Always roll before return.

  class DatanodeBuckets {
    private final ConcurrentHashMap<DatanodeID, TwoWindowBucket> map = new ConcurrentHashMap<>();

    TwoWindowBucket get(DatanodeID id) {
      final TwoWindowBucket bucket = map.compute(id, (k, b) -> b != null ? b : new TwoWindowBucket(rollIntervalMs));
      bucket.rollIfNeeded();
      return bucket;
    }

    TwoWindowBucket get(DatanodeDetails dn) {
      return map.get(dn.getID());
    }
  }

szetszwo · 2026-04-13T16:32:06Z

+        previousWindow.clear();
+        currentWindow.clear();
+        lastRollTime = now;
+      } else if (elapsed >= rollIntervalMs) {
+        previousWindow = currentWindow;
+        currentWindow = new HashSet<>();


To be consistent, use clear() and swap:

previousWindow.clear(); final Set<ContainerID> tmp = previousWindow; previousWindow = currentWindow; currentWindow = tmp;

szetszwo · 2026-04-13T16:42:36Z

+      long usableSpace = VolumeUsage.getUsableSpace(report);
+      long containersOnThisDisk = usableSpace / containerSize;
+      effectiveAllocatableSpace += containersOnThisDisk * containerSize;
+      if (effectiveAllocatableSpace - pendingAllocationBytes >= containerSize) {


Just use:

if (usableSpace - pendingBytes >= containerSize) {

szetszwo · 2026-04-13T16:48:12Z

+  private Pipeline pipeline;
+  private DatanodeDetails dn1;
+  private DatanodeDetails dn2;
+  private DatanodeDetails dn3;
+  private ContainerID container1;
+  private ContainerID container2;
+  private ContainerID container3;


1 pipeline, 3 DNs and 3 containers are too small.

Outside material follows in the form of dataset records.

/-- The I32 cell and whether the exact sum lay outside the range (R82). -/
def intCell (acc : Nat) (a b : List Val) : Nat × Bool :=
  let sum := ((a.zip b).map (fun p => p.1.int * p.2.int)).foldl (· + ·) (signed acc 32)
  ((sum % 2 ^ 32).toNat, decide (sum < -(2 ^ 31)) || decide (2 ^ 31 ≤ sum))

/-- The F64 cell: fused, in ascending k (R83). -/
def doubleCell (acc : Nat) (a b : List Val) : Nat :=
  (a.zip b).foldl (fun c p => nearest f64 (fpFma 0 p.1 p.2 (decodeFp f64 c))) acc

/-- A cell after a step, with the wrap mark. -/
def stepCell (fmt acc : Nat) (a b : List Val) : Nat × Bool :=
  if fmt = 0 then intCell acc a b
  else if fmt = 7 then (doubleCell acc a b, false)
  else (floatCell (decodeFp f32 acc :: (a.zip b).map (fun p => p.1.times p.2)), false)

/-- Bytes of a cell (R43). -/
def cellBytes (fmt : Nat) : Nat := if fmt = 7 then 8 else 4

/-- The tile after a step, in cell order, with the wrap mark. -/
def stepTile (table : List Byte) (fmt : Nat) (t : MatrixStep) (old : List Byte) : List Byte × Bool :=
  let kt := stepKt fmt
  let n := cellBytes fmt
  let rows := (List.range 32).map (tileRow table t.fmtA t.blogA kt t.a t.sa)
  let cols := (List.range 32).map (tileRow table t.fmtB t.blogB kt t.b t.sb)
  let out := (List.range 1024).map (fun c =>
    stepCell fmt (bytesToNat ((old.drop (c * n)).take n)) (rows.getD (c / 32) []) (cols.getD (c % 32) []))
  (out.flatMap (fun c => natToBytes n c.1), out.any (·.2))

/-! ### Readiness (R176, R178, R182) -/

/-- What a queued step meets. -/
inductive StepReady where
  | wait
  | sleep
  | trap (cause : Nat) (arg : Word)
  | go
  deriving DecidableEq, Repr

/-- The ring under a number. -/
def Core.ring (k : Core) (g : BitVec 3) : Ring := k.rings[g.toFin]

/-- A ring whose format is blocked. -/
def Ring.blocked (r : Ring) : Bool := blockKt (ptrFmt r.base) != 0

/-- The rings that popping the given rings pops, scale rings included. -/
def poppedRings (k : Core) (gs : List (BitVec 3)) : List (BitVec 3) :=
  gs.flatMap (fun g => if (k.ring g).blocked && (k.ring g).lnk then [g, (k.ring g).sring] else [g])

/-- Every tile that the pops take is published. -/
def tilesPublished (k : Core) (gs : List (BitVec 3)) : Bool :=
  let l := poppedRings k gs
  l.all (fun g => l.count g ≤ (k.ring g).ready)

/-- The rings that a member of a step pops: only the lead pops an A ring (R182). -/
def memberRings (op : MatrixOp) (lead : Bool) : List (BitVec 3) :=
  match op with
  | .mma _ ga gb _ _ _ _ => if lead then [ga, gb] else [gb]
  | _ => []

/-- The format of a queued step. -/
def MatrixOp.fmt : MatrixOp → Nat
  | .mma _ _ _ fmt _ _ _ => fmt.toNat
  | _ => 0

/-- The width exponent of a queued step. -/
def MatrixOp.width : MatrixOp → Nat
  | .mma _ _ _ _ _ _ wc => wc
  | _ => 0

/-- No earlier instruction of the entry's seat is queued (R176). -/
def Core.firstOfSeat (k : Core) (e : MatrixEntry) : Bool :=
  match k.matrix.find? (·.seat == e.seat) with
  | some f => f.id == e.id
  | none => false

/-- The sub-arrays are all awake (R176). -/
def Core.allAwake (k : Core) (cycle : Nat) : Bool := k.subs.toList.all (fun a => a.awakeAt cycle k.mstep.isSome)

/-- What a step of an entry meets on its core, apart from its gang (R165, R176, R178, R180) (DEDUCED log 79). -/
def stepReady (k : Core) (cycle : Nat) (e : MatrixEntry) (lead : Bool) : StepReady :=
  let gs := memberRings e.op lead
  if !k.firstOfSeat e then .wait
  else if gs.any (fun g => !(k.ring g).cfg) then .trap 0x09 2
  else if !tilesPublished k gs then .wait
  else if e.op.tiles.any (k.heldElsewhere e.seat) then .wait
  else if e.op.fmt = 14 && k.cbPending.any (fun l => l.started || l.issued < e.id) then .wait
  else if e.op.fmt = 14 && !k.cbValid then .trap 0x09 2
  else if !k.allAwake cycle then .sleep
  else .go

/-- A blocked ring's blog follows R170. -/
def Ring.blogOk (r : Ring) (kt : Nat) : Bool :=
  !r.blocked || (8 ≤ 2 ^ ptrBlog r.base && 2 ^ ptrBlog r.base ≤ kt)

/-- The faults of a step's rings, each with what its side accepts: the formats of all first, then the blocks, then the links
(R86, R170, R180) (DEDUCED log 24). -/
def ringFaults (k : Core) (kt : Nat) (gs : List (BitVec 3 × (Nat → Bool))) : Option (Nat × Word) :=
  if gs.any (fun g => !g.2 (ptrFmt (k.ring g.1).base)) then some (0x09, 2)
  else if gs.any (fun g => !(k.ring g.1).blogOk kt) then some (0x09, 3)
  else if gs.any (fun g => (k.ring g.1).blocked && !(k.ring g.1).lnk) then some (0x10, 0xFFFFFFFF)
  else none

/-! ### Pops and tile writes (R174, R177) -/

/-- Count a pop of a chunk. -/
def countPop (l : List (BitVec 3 × Nat)) (g : BitVec 3) : List (BitVec 3 × Nat) :=
  assocSet l g ((assocGet l g).getD 0 + 1)

/-- Pop the tile at a ring's head: its bytes and sequence number; the slot stays published (R174). -/
def Core.popRing (k : Core) (seat : Nat) (g : BitVec 3) : Core × List Byte × BitVec 16 :=
  let r := k.ring g
  let t := k.seat seat
  let bytes := k.store.bytes (ptrAddr r.base + r.head * r.slotBytes) r.slotBytes
  let r' : Ring := { r with head := (r.head + 1) % r.slots, hseq := r.hseq + 1, ready := r.ready - 1, held := r.held + 1 }
  let t' : Seat := { t with undo := { t.undo with pops := countPop t.undo.pops g } }
  (({ k with rings := k.rings.set g.toFin r', popOrder := k.popOrder ++ [(g, seat)] }).setSeat seat t', bytes, r.headSeq)

/-- A word of the next slot of a ring that is marked poisoned (R463). -/
def slotPoison (k : Core) (g : BitVec 3) : Option Nat :=
  let r := k.ring g
  k.poisonIn (ptrAddr r.base + r.head * r.slotBytes) r.slotBytes

/-- `pop` of R40: the next tile, with its scale tile when the ring is blocked; a mismatch of sequence numbers is a fault
(R86), and so is a poisoned word (R463). -/
def popTile (k : Core) (seat : Nat) (g : BitVec 3) : Core × List Byte × List Byte × Option (Nat × Word) :=
  let bad := slotPoison k g
  let p := k.popRing seat g
  let poison (o : Option Nat) : Option (Nat × Word) := o.map (fun a => (0x29, BitVec.ofNat 64 a))
  if (k.ring g).blocked then
    let scale := (k.ring g).sring
    let bad2 := slotPoison p.1 scale
    let q := p.1.popRing seat scale
    (q.1, p.2.1, q.2.1,
      if p.2.2 ≠ q.2.2 then some (0x10, BitVec.ofNat 64 (p.2.2.toNat * 2 ^ 16 + q.2.2.toNat))
      else poison (bad.orElse (fun _ => bad2)))
  else (p.1, p.2.1, [], poison bad)

/-- The chunk of a seat holds a tile from its first write on, and keeps what it held before (R177, R178). -/
def Core.holdTile (k : Core) (seat tile : Nat) : Core :=
  let t := k.seat seat
  let t' : Seat :=
    if t.undo.tiles.any (·.1 == tile) then t
    else { t with undo := { t.undo with tiles := t.undo.tiles ++ [(tile, k.store.bytes (0x90000 + 0x1000 * tile) 4096)] } }
  ({ k with tileHolds := if k.tileHolds.contains (tile, seat) then k.tileHolds else k.tileHolds ++ [(tile, seat)] }).setSeat
    seat t'
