/-- Park a waiter, or release its record at once (R200, R233, R252). -/
def State.parkWaiter (s : State) (f : Flight) (addr : Word) (idx : BitVec 8) (thr : Word) (r : Record) : State :=
  let owner := f.dst
  let k := s.core owner
  let home := if isHall f.src then f.src else r.home
  let w : Waiter := { idx := idx, thr := thr, record := r, home := home, lid := r.lid,
                      spilled := 128 ≤ (k.waiters.filter (fun w => !w.spilled)).length }
  if !(owner == f.src || ptrSpace addr == 0 || s.admits owner 1 (16 * idx.toNat) 16 rightRd f.src (s.flightVf f)) then
    s.recordToHall r f.src f.seat 0x28 addr true f.ia f.cpc f.mig
  else if thr.toNat ≤ ((k.counter idx).value).toNat then
    s.releaseOne owner (k.counter idx).value { w with spilled := false }
  else s.setCore owner { k with waiters := k.waiters ++ [w] }

/-- A path effect in flight is taken. -/
def takeEffect (s : State) (f : Nat) (p : Held → Bool) : Option State := do
  let x ← s.arriving f
  match x.body with
  | .effect h => if p h then some (((s.dropFlight f).pathEffect x h).acknowledge x) else none
  | _ => none

/-- The value of a remote CREAD as the owner gives it, with the refusal where the right is missing (R251). -/
def State.creadValue (s : State) (owner src : CoreId) (vf : Option Nat) (addr : Word) (idx : BitVec 8) : Word × Bool :=
  if owner == src || ptrSpace addr == 0 || s.admits owner 1 (16 * idx.toNat) 16 rightRd src vf then
    (((s.core owner).counter idx).value, true)
  else (BitVec.allOnes 64, false)

/-- The seat whose group waits for a read's value gets it: the result is there some cc after the read, and the way back (R191, R242,
R251).  A synchronising load that waits for the read goes on. -/
def State.readLands (s : State) (x : Flight) (v : Vec) (latency : Nat) : State :=
  let fill (g : GroupResult) : GroupResult :=
    if g.waits = x.tag then { g with val := v, waits := 0, readyAt := s.cycle + latency + s.transit x.dst x.src } else g
  let t := s.seat x.src x.seat
  s.setSeat x.src x.seat ({ t with results := t.results.map fill } : Seat).wake

/-- The bytes that a load away from home finds: the chunk's own stores as they were at issue, over the home core's store (R191,
R196). -/
def Core.loaded (k : Core) (places : List Nat) (n : Nat) (own : List Host.Cell) : List (List Byte) :=
  places.map (fun a => (run a n).map (fun i => (assocGet own i).getD (k.store.get i)))

/-- The value that a load makes of its bytes, and its local latency (R10, R151, R156, R243). -/
def LoadForm.value (f : LoadForm) (bs : List (List Byte)) : Vec × Nat :=
  match f with
  | .scalar w => ((loadExtend w (bytesToNat bs.flatten)).setWidth 1024, 4)
  | .vector => (BitVec.ofNat 1024 (bytesToNat bs.flatten), 6)
  | .gather fmt lanes kept =>
    let got := lanes.zip (bs.map bytesToNat)
    (ofLanes (fmtBits fmt) ((List.range (elems fmt)).map (fun i => (assocGet got i).getD (lane kept fmt i))), 8)

/-- A load of a migrated chunk at its home core (R191): a word found poisoned by then aborts the chunk (R463). -/
def State.loadLands (s : State) (x : Flight) (places : List Nat) (n : Nat) (own : List Host.Cell) (form : LoadForm) : State :=
  let k := s.core x.dst
  let t := s.seat x.src x.seat
  match places.findSome? (fun a => k.poisonIn a n) with
  | some p => if t.results.any (fun g => g.waits == x.tag) then s.fault x.src x.seat 0x29 (BitVec.ofNat 64 p) x.ia else s
  | none => let v := form.value (k.loaded places n own); s.readLands x v.1 v.2

/-- COUNTER_UPDATE_AT_OWNER (R229, R231, R249): an update of an instruction, a fired add (R230, R235), or a read (R251); a load of a
migrated chunk comes to its home core here too (R191). -/
def execCounterUpdateAtOwner (f : Nat) (s : State) : Host.Outcome State Fault Refusal :=
  event s (do
    let x ← s.arriving f
    match x.body with
    | .engineAdd addr idx v =>
      let t := s.dropFlight f
      if x.dst == x.src || ptrSpace addr == 0 || s.admits x.dst 1 (16 * idx.toNat) 16 rightAmo x.src (s.flightVf x) then
        some (t.engineAdd x.dst idx.toNat v.toNat)
      else some (t.retiredTrap { x with dst := x.src } { cause := 0x28, arg := addr, ia := x.ia, cpc := x.cpc })
    | .load places n own form => some ((s.dropFlight f).loadLands x places n own form)
    | .cread addr idx =>
      let t := s.dropFlight f
      let r := t.creadValue x.dst x.src (s.flightVf x) addr idx
      let u := t.readLands x (r.1.setWidth 1024) 4
      some (if r.2 then u else u.nack x 0x28 addr)
    | _ => takeEffect s f (fun h => match h with | .counter .. => true | _ => false))

/-- WAITC_ARM_AT_OWNER (R200, R233, R252). -/
def execWaitcArmAtOwner (f : Nat) (s : State) : Host.Outcome State Fault Refusal :=
  event s (do
    let x ← s.arriving f
    match x.body with
    | .waitc addr idx thr r => some (((s.dropFlight f).parkWaiter x addr idx thr r).acknowledge x)
    | _ => none)

/-- TRIGGER_ARM_AT_OWNER (R234, R253); the hall's software fires an arm that passed to it here too. -/
def execTriggerArmAtOwner (f : Nat) (s : State) : Host.Outcome State Fault Refusal :=
  event s (do
    let x ← s.arriving f
    match x.body with
    | .hallFire t => some ((s.dropFlight f).fire x.dst t)
    | _ => takeEffect s f (fun h => match h with | .trigArm .. => true | .trigDis .. => true | _ => false))

/-- LSAMO_EXECUTE (R255 to R257). -/
def execLsamoExecute (f : Nat) (s : State) : Host.Outcome State Fault Refusal :=
  event s (takeEffect s f (fun h => match h with | .lsamo .. => true | _ => false))

/-- MAILBOX_OPERATION (R237, R254): a configuration, a post, or the take of an entry. -/
def execMailboxOperation (f : Nat) (s : State) : Host.Outcome State Fault Refusal :=
  event s (do
    let x ← s.arriving f
    match x.body with
    | .mbtake rank => some ((s.dropFlight f).result x x.tag ((s.core x.dst).mailbox.atRank rank) 8)
    | _ => takeEffect s f (fun h => match h with | .mailboxConfig .. => true | .mailboxPost .. => true | _ => false))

How about 1k DNs, 1k pipelines and 10k containers?

szetszwo · 2026-04-13T16:53:21Z

+   * @param node The DataNode
+   * @return Set of pending container IDs
+   */
+  public Set<ContainerID> getPendingContainers(DatanodeDetails node) {


Remove this method since it is very easy to be misused. E.g. the test calls it just for the size. Why copying the set to get the size?

//TestPendingContainerTracker tracker.getPendingContainers(dn1).size())

ashishkumar50 · 2026-04-14T15:34:10Z

@szetszwo thanks for the review, handled the comments.

szetszwo

@ashishkumar50 , thanks for the update! The change looks mostly good.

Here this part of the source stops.